Tomasz Pietrzyk/Agencja Gazeta
Gadomski: Pilotaż KSO to test, a nie docelowa sieć onkologiczna
Redaktor: Krystian Lurka
Data: 13.12.2018
Źródło: KL, Sejm, Polska Agencja Prasowa
Wiceminister Sławomir Gadomski przekonywał, podczas nadzwyczajnego posiedzenie Sejmowej Komisji Zdrowia, przedstawicieli organizacji pacjenckich, pracodawców ochrony zdrowia i parlamentarzystów, do ministerialnej koncepcji reformy onkologii, czyli pilotażu Krajowej Sieci Onkologicznej. - Projekt rozporządzenia, dotyczy jedynie zasad pilotażu w ramach sieci onkologicznej i jest jedną ze zmian w onkologii - podkreślił wiceminister.

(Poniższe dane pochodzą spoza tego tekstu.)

-- ==== Sys2Proof/Laws/State.lean ====
section
/-! SUPPORT. What each field is after each named update of State: one lemma for each field and update,
true by definition, so that no proof unfolds a record update. -/

namespace Sys2Proof.Machine

variable (s : State)

/-! ### `State.raise` -/

@[simp] theorem State.raise_params (k : ErrKind) (info : ErrInfo) :
    (s.raise k info).params = s.params := rfl
@[simp] theorem State.raise_cfg (k : ErrKind) (info : ErrInfo) : (s.raise k info).cfg = s.cfg := rfl
@[simp] theorem State.raise_status (k : ErrKind) (info : ErrInfo) :
    (s.raise k info).status =
      { s.status with
        err := true, asmActive := false, asmDone := false,
        txWait := false, rxWait := false, busy := false } :=
    rfl
@[simp] theorem State.raise_rdr (k : ErrKind) (info : ErrInfo) : (s.raise k info).rdr = s.rdr := rfl
@[simp] theorem State.raise_err (k : ErrKind) (info : ErrInfo) :
    (s.raise k info).err =
      { code := k.code, line := info.line, offset := info.offset,
        addr := info.addr, expected := info.expected, actual := info.actual } :=
    rfl
@[simp] theorem State.raise_recOut (k : ErrKind) (info : ErrInfo) :
    (s.raise k info).recOut = s.recOut := rfl
@[simp] theorem State.raise_valOut (k : ErrKind) (info : ErrInfo) :
    (s.raise k info).valOut = s.valOut := rfl
@[simp] theorem State.raise_asm (k : ErrKind) (info : ErrInfo) : (s.raise k info).asm = s.asm := rfl
@[simp] theorem State.raise_blkOut (k : ErrKind) (info : ErrInfo) :
    (s.raise k info).blkOut = s.blkOut := rfl
@[simp] theorem State.raise_frm (k : ErrKind) (info : ErrInfo) : (s.raise k info).frm = s.frm := rfl
@[simp] theorem State.raise_rx (k : ErrKind) (info : ErrInfo) : (s.raise k info).rx = s.rx := rfl
@[simp] theorem State.raise_src (k : ErrKind) (info : ErrInfo) : (s.raise k info).src = s.src := rfl
@[simp] theorem State.raise_pkt (k : ErrKind) (info : ErrInfo) : (s.raise k info).pkt = s.pkt := rfl
@[simp] theorem State.raise_pendingCmd (k : ErrKind) (info : ErrInfo) :
    (s.raise k info).pendingCmd = s.pendingCmd := rfl
@[simp] theorem State.raise_txIn (k : ErrKind) (info : ErrInfo) :
    (s.raise k info).txIn = s.txIn := rfl
@[simp] theorem State.raise_rxIn (k : ErrKind) (info : ErrInfo) :
    (s.raise k info).rxIn = s.rxIn := rfl
@[simp] theorem State.raise_ret (k : ErrKind) (info : ErrInfo) : (s.raise k info).ret = s.ret := rfl
@[simp] theorem State.raise_actions (k : ErrKind) (info : ErrInfo) :
    (s.raise k info).actions = s.actions := rfl
@[simp] theorem State.raise_portOut (k : ErrKind) (info : ErrInfo) :
    (s.raise k info).portOut = s.portOut := rfl
@[simp] theorem State.raise_draws (k : ErrKind) (info : ErrInfo) :
    (s.raise k info).draws = s.draws := rfl
@[simp] theorem State.raise_unseen (k : ErrKind) (info : ErrInfo) :
    (s.raise k info).unseen = s.unseen := rfl
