-- ==== Sys2Proof/Laws/Commands.lean ====
section
/-! SUPPORT. How the commands that read records end: by an error, in one form for all of them, or
completed, with what each of them may have written. -/

namespace Sys2Proof.Machine

/-- Only the reader's registers have moved, and nothing is in flight that was not. -/
def Moved (s t : State) : Prop :=
  t = { s with rdr := t.rdr, ret := t.ret } ∧ (s.ret = .idle → t.ret = .idle)

/-- The command ended by an error: the error entry of R265, beside it the reader's registers. -/
def Raised (s t : State) : Prop :=
  (∃ k info, t = { s.raise k info with rdr := t.rdr, ret := t.ret }) ∧
    (s.ret = .idle → t.ret = .idle)

theorem Moved.refl (s : State) : Moved s s := ⟨rfl, id⟩

/-- Without an error `read_next` writes the reader's registers only. -/
theorem readNext_quiet {s : State} (h : (readNext s).ret ≠ .raised) :
    readNext s = { s with rdr := (readNext s).rdr, ret := (readNext s).ret } := by
  have ho := readNext_outcome s
  have hf := ho.frame
  obtain ⟨hs, he⟩ := ho.quiet h
  unfold SameOutsideReader at hf
  rw [hs, he] at hf
  exact hf

theorem readNext_taken_quiet {s : State} (h : (readNext s).ret ≠ .raised) :
    (readNext s).taken = { s with rdr := (readNext s).rdr, ret := .idle } := by
  unfold State.taken
  rw [readNext_quiet h]

theorem readNext_moved {s : State} (h : (readNext s).ret ≠ .raised) : Moved s (readNext s).taken :=
  ⟨by rw [readNext_taken_quiet h], fun _ => rfl⟩

theorem readNext_raised {s : State} (h : (readNext s).ret = .raised) :
    Raised s (readNext s).taken := by
  obtain ⟨k, info, ht, -⟩ := (readNext_outcome s).loud h
  refine ⟨⟨k, info, ?_⟩, fun _ => rfl⟩
  unfold State.taken
  rw [ht]

/-- An error raised after the reader has read is one of the command. -/
theorem Moved.raise {s u : State} (hu : Moved s u) (k : ErrKind) (info : ErrInfo) :
    Raised s (u.raise k info) := by
  refine ⟨⟨k, info, ?_⟩, hu.2⟩
  rw [hu.1]
  rfl

theorem Moved.raised {s u t : State} (hu : Moved s u) (h : Raised u t) : Raised s t := by
  obtain ⟨⟨k, info, ht⟩, hr⟩ := h
  refine ⟨⟨k, info, ?_⟩, fun hs => hr (hu.2 hs)⟩
  rw [ht, hu.1]
  rfl

/-! ### READ_RECORD -/

/-- READ_RECORD (R139): an error, with REC_KIND cleared, or one of the three kinds reported. -/
theorem readRecord_ends (s : State) :
    Raised (readRecordStart s) (readRecord s) ∨
      ∃ kind rdr out, kind ≠ 0 ∧ readRecord s =
        { readRecordStart s with
          rdr := rdr, recOut := out, ret := .idle
          status := { (readRecordStart s).status with recKind := kind, busy := false } } := by
  unfold readRecord
  split
  · exact .inl ((Moved.refl _).raise _ _)
  dsimp only
  have hret := readNext_returns (readRecordStart s)
  cases hr : (readNext (readRecordStart s)).ret with
  | idle => exact absurd hr hret
  | raised => exact .inl (readNext_raised hr)
  | data a st d c =>
    have hq := readNext_taken_quiet (s := readRecordStart s) (by rw [hr]; exact ReadResult.noConfusion)
    dsimp only
    rw [hq]
    exact .inr ⟨1, _, _, by decide, rfl⟩
  | eof a st ty c =>
    have hq := readNext_taken_quiet (s := readRecordStart s) (by rw [hr]; exact ReadResult.noConfusion)
    dsimp only
    rw [hq]
    exact .inr ⟨2, _, _, by decide, rfl⟩
  | endOfStream =>
    have hq := readNext_taken_quiet (s := readRecordStart s) (by rw [hr]; exact ReadResult.noConfusion)
    dsimp only
    rw [hq]
    exact .inr ⟨3, _, _, by decide, rfl⟩

/-! ### VALIDATE -/

/-- One pass of VALIDATE's loop: what it does with what `read_next` returned (R161). -/
theorem validateLoop_succ (fuel : Nat) (w : ValidatorWork) (s : State) :
    validateLoop (fuel + 1) w s =
      match (readNext s).ret with
      | .idle => readNext s
      | .raised => (readNext s).taken
      | .endOfStream => noEndOfFile (readNext s).taken
      | .eof addr start _ _ =>
        if startAddressWrong w addr (readNext s) then
          (readNext s).taken.raise .invalidStartAddress (returnedInfo (readNext s) addr start)
        else validateSuccess w (readNext s).taken
      | .data addr start bytes _ =>
        if startAddressWrong w addr (readNext s) then
          (readNext s).taken.raise .invalidStartAddress (returnedInfo (readNext s) addr start)
        else if addr ≤ (readNext s).cfg.blEnd then
          (readNext s).taken.raise .protectedAddressViolation (returnedInfo (readNext s) addr start)
        else
          validateLoop fuel
            { first := false, seen := true, lastA := addr, lastN := BitVec.ofNat 8 bytes.length }
            (readNext s).taken := rfl

/-- VALIDATE's loop ends by an error or with the results of R161. -/
theorem validateLoop_ends {fuel : Nat} {w : ValidatorWork} {s : State} (hf : s.sourceLeft < fuel) :
    Raised s (validateLoop fuel w s) ∨
      ∃ rdr out, out.lines = rdr.lines ∧ validateLoop fuel w s =
        { s with
          rdr := rdr, valOut := out, ret := .idle
          status := { s.status with validated := true, busy := false } } := by
  induction fuel generalizing w s with
  | zero => omega
  | succ fuel ih =>
    rw [validateLoop_succ]
    have hret := readNext_returns s
    cases hr : (readNext s).ret with
    | idle => exact absurd hr hret
    | raised => exact .inl (readNext_raised hr)
    | endOfStream =>
      exact .inl ((readNext_moved (by rw [hr]; exact ReadResult.noConfusion)).raise _ _)
    | eof a st ty c =>
      have hq := readNext_taken_quiet (s := s) (by rw [hr]; exact ReadResult.noConfusion)
      dsimp only
      split
      · exact .inl ((readNext_moved (by rw [hr]; exact ReadResult.noConfusion)).raise _ _)
      · rw [hq]
        exact .inr ⟨_, _, rfl, rfl⟩
    | data a st d c =>
      have hne : (readNext s).ret ≠ .raised := by rw [hr]; exact ReadResult.noConfusion
      have hq := readNext_taken_quiet hne
      have hleft := readNext_sourceLeft s hne (by rw [hr]; exact ReadResult.noConfusion)
      dsimp only
      split
      · exact .inl ((readNext_moved hne).raise _ _)
      · split
        · exact .inl ((readNext_moved hne).raise _ _)
        · have hl : (readNext s).taken.sourceLeft < fuel := by
            have : (readNext s).taken.sourceLeft = (readNext s).sourceLeft := rfl
            omega
          rcases ih (w := { first := false, seen := true, lastA := a, lastN := BitVec.ofNat 8 d.length })
            hl with h | ⟨rdr, out, hlines, h⟩
          · exact .inl ((readNext_moved hne).raised h)
          · exact .inr ⟨rdr, out, hlines, by rw [h, hq]⟩

/-- More fuel than the source needs changes nothing. -/
theorem validateLoop_enough {fuel fuel' : Nat} {w : ValidatorWork} {s : State}
    (hf : s.sourceLeft < fuel) (hf' : s.sourceLeft < fuel') :
    validateLoop fuel w s = validateLoop fuel' w s := by
  induction fuel generalizing w s fuel' with
  | zero => omega
  | succ fuel ih =>
    cases fuel' with
    | zero => omega
    | succ fuel' =>
      rw [validateLoop_succ, validateLoop_succ]
      cases hr : (readNext s).ret with
      | idle => rfl
      | raised => rfl
      | endOfStream => rfl
      | eof a st ty c => rfl
      | data a st d c =>
        have hleft : (readNext s).taken.sourceLeft + 11 ≤ s.sourceLeft :=
          readNext_sourceLeft s (by rw [hr]; exact ReadResult.noConfusion)
            (by rw [hr]; exact ReadResult.noConfusion)
        dsimp only
        rw [ih (fuel' := fuel') (by omega) (by omega)]

/-- VALIDATE with a legal configuration (R161). -/
theorem validate_ends {s : State} (hl : s.configLegal = true) :
    Raised s.invalidate.resetReader (validate s) ∨
      ∃ rdr out, out.lines = rdr.lines ∧ validate s =
        { s.invalidate with
          rdr := rdr, valOut := out, ret := .idle
          status := { s.invalidate.status with validated := true, busy := false } } := by
  unfold validate
  dsimp only
  rw [if_neg (by
    have : s.invalidate.configLegal = s.configLegal := rfl
    rw [this, hl]
    exact Bool.noConfusion)]
  refine validateLoop_ends ?_
  unfold State.sourceLeft
  exact Nat.lt_succ_of_le (Nat.sub_le _ _)

/-! ### NEXT_BLOCK -/

/-- As `Moved`, with the Block Assembler's registers moved too. -/
def BlockMoved (s t : State) : Prop := Moved { s with asm := t.asm } t

/-- As `Raised`, with the Block Assembler's registers moved too. -/
def BlockRaised (s t : State) : Prop := Raised { s with asm := t.asm } t

theorem Moved.block {s t : State} (h : Moved s t) : BlockMoved s t :=
  ⟨by rw [h.1], h.2⟩

theorem Raised.block {s t : State} (h : Raised s t) : BlockRaised s t := by
  obtain ⟨⟨k, info, ht⟩, hr⟩ := h
  exact ⟨⟨k, info, by rw [ht]; rfl⟩, hr⟩

theorem BlockMoved.raise {s u : State} (hu : BlockMoved s u) (k : ErrKind) (info : ErrInfo) :
    BlockRaised s (u.raise k info) := by
  have := Moved.raise hu k info
  exact this

theorem BlockMoved.raised {s u t : State} (hu : BlockMoved s u) (h : BlockRaised u t) :
    BlockRaised s t := by
  obtain ⟨⟨k, info, ht⟩, hr⟩ := h
  refine ⟨⟨k, info, ?_⟩, fun hs => hr (hu.2 hs)⟩
  rw [ht, hu.1]
  rfl

/-- The command completed, having written no more than the reader, the assembler, the block output and
its flags. -/
def BlockDone (s t : State) : Prop :=
  t = { s with
        rdr := t.rdr, asm := t.asm, blkOut := t.blkOut, ret := t.ret
        status := { s.status with
          blkValid := t.status.blkValid, asmActive := t.status.asmActive,
          asmDone := t.status.asmDone, busy := false } } ∧
    (s.ret = .idle → t.ret = .idle)

/-- What a pass of NEXT_BLOCK ends in. -/
theorem blockPass_done {s t : State} (h : blockPass s = .done t) : BlockRaised s t ∨ BlockDone s t := by
  have hplace : ∀ start u, BlockMoved s u → placePass start u = .done t → BlockRaised s t ∨ BlockDone s t := by
    intro start u hu hp
    unfold placePass at hp
    dsimp only at hp
    split at hp
    · injection hp with hp
      rw [← hp]
      exact .inr ⟨by rw [hu.1]; rfl, hu.2⟩
    · split at hp
      · injection hp with hp
        rw [← hp]
        exact .inl (hu.raise _ _)
      · split at hp
        · injection hp with hp
          rw [← hp]
          exact .inr ⟨by rw [hu.1]; rfl, hu.2⟩
        · cases hp
  unfold blockPass at h
  split at h
  · exact hplace 0 s (Moved.refl s).block h
  · split at h
    · next start u hfetch =>
      injection h with h
      subst h
      have hret := readNext_returns s
      unfold fetch at hfetch
      dsimp only at hfetch
      cases hr : (readNext s).ret with
      | idle => exact absurd hr hret
      | raised =>
        rw [hr] at hfetch
        injection hfetch with _ hfetch
        injection hfetch with hfetch
        rw [← hfetch]
        exact .inl (readNext_raised hr).block
      | endOfStream =>
        rw [hr] at hfetch
        injection hfetch with _ hfetch
        injection hfetch with hfetch
        rw [← hfetch]
        exact .inl ((readNext_moved (by rw [hr]; exact ReadResult.noConfusion)).raise _ _).block
      | eof a st ty c =>
        have hq := readNext_taken_quiet (s := s) (by rw [hr]; exact ReadResult.noConfusion)
        rw [hr] at hfetch
        injection hfetch with _ hfetch
        injection hfetch with hfetch
        right
        unfold BlockDone
        rw [← hfetch, hq]
        unfold endSequence
        dsimp only
        split <;> exact ⟨rfl, fun _ => rfl⟩
      | data a st d c =>
        rw [hr] at hfetch
        dsimp only at hfetch
        split at hfetch
        · injection hfetch with _ hfetch
          injection hfetch with hfetch
          rw [← hfetch]
          exact .inl ((readNext_moved (by rw [hr]; exact ReadResult.noConfusion)).raise _ _).block
        · injection hfetch with _ hfetch
          cases hfetch
    · next start u hfetch =>
      obtain ⟨a, d, c, hr, -, hu, -⟩ := fetch_more hfetch
      have hm := readNext_moved (s := s) (by rw [hr]; exact ReadResult.noConfusion)
      refine hplace start u ⟨?_, ?_⟩ h
      · rw [hu, hm.1]
      · rw [hu]; exact hm.2

/-- A pass of NEXT_BLOCK that goes on has read and placed. -/
theorem blockPass_more_moved {s t : State} (h : blockPass s = .more t) : BlockMoved s t := by
  unfold blockPass at h
  split at h
  · rw [(placePass_more h).1]
    exact ⟨rfl, id⟩
  · split at h
    · cases h
    · next start u hfetch =>
      obtain ⟨a, d, c, hr, -, hu, -⟩ := fetch_more hfetch
      have hm := readNext_moved (s := s) (by rw [hr]; exact ReadResult.noConfusion)
      rw [(placePass_more h).1, hu]
      exact ⟨by rw [hm.1], hm.2⟩

/-- NEXT_BLOCK's loop ends by an error or completed (R182, R196). -/
theorem blockLoop_ends (s : State) :
    BlockRaised s (blockLoop (s.sourceLeft + 2) s) ∨ BlockDone s (blockLoop (s.sourceLeft + 2) s) := by
  refine blockLoop_induction (motive := fun s t => BlockRaised s t ∨ BlockDone s t)
    (fun _ _ h => blockPass_done h) ?_ s
  intro s t u h ih
  have hm := blockPass_more_moved h
  rcases ih with hu | hu
  · exact .inl (hm.raised hu)
  · exact .inr ⟨by rw [hu.1, hm.1], fun hs => hu.2 (hm.2 hs)⟩

/-- NEXT_BLOCK (R182, R192): an error, with BLK_VALID cleared; or completed; or SequenceError, which
changes nothing before (R264). -/
theorem nextBlock_ends (s : State) :
    BlockRaised s.dropBlock (nextBlock s) ∨ BlockDone s.dropBlock (nextBlock s) ∨
      (s.status.asmActive = false ∧ s.status.asmDone = false ∧
        nextBlock s = s.raise .sequenceError {}) := by
  unfold nextBlock
  split
  · next ha =>
    split
    · exact .inr (.inl ⟨rfl, id⟩)
    · next hd => exact .inr (.inr ⟨ha, by simpa using hd, rfl⟩)
  · exact (blockLoop_ends _).imp id .inl

/-- After an error of NEXT_BLOCK no block is valid (R266). -/
theorem BlockRaised.blkValid {s t : State} (h : BlockRaised s t) :
    t.status.blkValid = s.status.blkValid := by
  obtain ⟨⟨k, info, ht⟩, -⟩ := h
  rw [ht]
  rfl

end Sys2Proof.Machine
end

- Projekt rozporządzenia nie spodobał się Fundacji MY Pacjenci, Fundacji Omealife, Fundacji Onkocafe-Razem Lepiej, Fundacji Onkologia 2025, Fundacji Onkologiczna Alivia, Polskiemu Towarzystwu do Badań nad Rakiem Piersi, Polskiemu Towarzystwu Kardio- i Torakochirurgów, Polskiemu Towarzystwu Chorób Płuc, Pracodawcom RP czy Związkowi Zawodowemu Anestezjologów. Zaapelowali o odrzucenie projektu - przypomniała Polska Agencja Prasowa.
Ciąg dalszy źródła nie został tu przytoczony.